/-- A ready pass whose threads meet no fault. -/
theorem laneOp_ready {s : State} {p : Pass} {r : LaneRow} {o : LOp} (f : Pass → List SVal → Nat → TR)
    (sp : Pass → List SVal → Option (Shape × Shape)) (post : Pass → List (Nat × TR) → State → State)
    (hp : s.pass? = some p) (ha : o.agrees r) (hfr : o.free s p) (h : laneReady s p r = true)
    (hf : ∀ t ∈ slotsOf p.ex, (f p (p.svals r.srcs) (r.from_ p t)).fault = none
      ∧ p.g.fpeOf (f p (p.svals r.srcs) (r.from_ p t)).ex = false) :
    s.laneOp o f sp post =
      (s.laneEffect o p p.ex (p.ex == p.g.active) (laneResults o p (p.svals r.srcs) f p.ex)
          (laneCols o p (p.svals r.srcs) f sp (p.ex == p.g.active) (laneResults o p (p.svals r.srcs) f p.ex)) post).passEnd
        p.core p.gid (lenOf o.i) (finfoWord (headOf o.i)) p.ex []
          (laneLatch o p (p.svals r.srcs) p.ex
            (laneCols o p (p.svals r.srcs) f sp (p.ex == p.g.active) (laneResults o p (p.svals r.srcs) f p.ex)))
          fun _ => p.cl.after (lenOf o.i) := by
  obtain ⟨h0, h4, _, _, _, _⟩ := laneReady_iff h
  have h1 := (orderly_iff h0).1
  have hrest : p.ex &&& ~~~(0#32 : Mask) = p.ex := by
    apply BitVec.eq_of_getLsbD_eq
    intro i hi
    simp only [BitVec.getLsbD_and, BitVec.getLsbD_not, BitVec.getLsbD_zero, hi, decide_true, Bool.not_false, Bool.and_true]
  have hfs : laneFaults p (laneResults o p (p.svals r.srcs) f p.ex) = [] := by
    apply laneFaults_none
    intro x hx
    simp only [laneResults, List.mem_map] at hx
    obtain ⟨t, ht, rfl⟩ := hx
    have := hf t ht
    unfold LaneRow.from_ at this
    rw [← ha.u] at this
    exact this
  have hfo : faultsOf 0#32 .memUe 0 = [] := by simp [faultsOf]
  have hz : (p.ex == 0) = false := by simpa using h1
  have hm : faultMask [] = 0#32 := rfl
  rw [State.laneOp, laneFront_ready hp ha hfr h, ha.srcs]
  simp only [hrest, hfs, hfo, List.append_nil, List.isEmpty_nil, Bool.not_true, Bool.and_false, Bool.false_eq_true,
    if_false, Bool.and_true, laneResults_good, hm, hz]

/-- The columns of a pass give each executing slot its result. -/
theorem laneCols_val {p : Pass} {r : LaneRow} {o : LOp} {f : Pass → List SVal → Nat → TR}
    {sp : Pass → List SVal → Option (Shape × Shape)} (ha : o.agrees r) (hc : r.computed p f sp)
    (hgood : ∀ t ∈ slotsOf p.ex, r.good p (p.svals r.srcs) (r.from_ p t) = true) (hne : p.ex ≠ 0#32) (full : Bool)
    (t : Nat) (ht : t ∈ slotsOf p.ex ∨ r.u = true) :
    (laneCols o p (p.svals r.srcs) f sp full (laneResults o p (p.svals r.srcs) f p.ex)).lo.val t = (r.result p t).setWidth 32
      ∧ (r.dst.wide = true →
        (laneCols o p (p.svals r.srcs) f sp full (laneResults o p (p.svals r.srcs) f p.ex)).hi.val t = (r.result p t).extractLsb' 32 32) := by
  have hw : o.dst = r.dst := ha.dst
  by_cases hu : r.u = true
  · have hl := lowSlot_mem hne
    obtain ⟨_, a2, _⟩ := hc.thread _ hl (hgood _ hl)
    have e1 : r.result p t = r.result p (lowSlot p.ex) := by simp [LaneRow.result, LaneRow.from_, hu]
    have e2 : r.from_ p (lowSlot p.ex) = lowSlot p.ex := by simp [LaneRow.from_, hu]
    rw [e2] at a2
    have hou : o.u = true := by rw [ha.u]; exact hu
    simp only [laneCols, hou, if_true, a2, ← e1, hw]
    refine ⟨rfl, fun h => ?_⟩
    simp [h, Shape.val]
  · have ht' : t ∈ slotsOf p.ex := ht.resolve_right hu
    have hou : o.u = false := by rw [ha.u]; simpa using hu
    have hru : r.u = false := by simpa using hu
    have e2 : r.from_ p t = t := by simp [LaneRow.from_, hru]
    obtain ⟨_, a2, _⟩ := hc.thread _ ht' (hgood _ ht')
    rw [e2] at a2
    have ht32 : t < 32 := (mem_slotsOf.mp ht').1
    have hres : ∀ hi, (resShape (laneResults o p (p.svals r.srcs) f p.ex) hi).val t
        = if hi then (r.result p t).extractLsb' 32 32 else (r.result p t).setWidth 32 := by
      intro hi
      have hfind := find_slot (slotsOf p.ex) (fun i => f p (p.svals r.srcs) (if o.u = true then lowSlot p.ex else i)) t ht'
      simp only [resShape, column, Shape.val]
      rw [List.getD_eq_getElem?_getD, List.getElem?_map, List.getElem?_range ht32]
      simp only [Option.map_some, Option.getD_some, laneResults, hfind]
      simp only [hou, Bool.false_eq_true, if_false, a2]
    simp only [laneCols, hou, Bool.false_eq_true, if_false, hw]
    split
    · rename_i a b hs
      have hsp : sp p (p.svals r.srcs) = some (a, b) := by
        cases full
        · simp at hs
        · simpa using hs
      have := hc.shape hru a b hsp t ht' (by have := hgood _ ht'; rwa [e2] at this)
      refine ⟨this.1, fun h => ?_⟩
      simp only [h, if_true]
      cases hd : r.dst with
      | v d w =>
        rw [hd] at h
        simp only [LDst.wide] at h
        subst h
        exact this.2 d hd
      | none => rw [hd] at h; simp [LDst.wide] at h
      | pred q => rw [hd] at h; simp [LDst.wide] at h
    · refine ⟨by simpa using hres false, fun h => ?_⟩
      simp only [h, if_true]
      simpa using hres true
★ ★ ★ ★ ★ ★ ★
• **DESCRIPTION OF THE TASK**
Identify the lines of the data that contain the word "hfind". Copy each of them.

• **RESULT OF THIS TASK**
      have hfind := find_slot (slotsOf p.ex) (fun i => f p (p.svals r.srcs) (if o.u = true then lowSlot p.ex else i)) t ht'
      simp only [Option.map_some, Option.getD_some, laneResults, hfind]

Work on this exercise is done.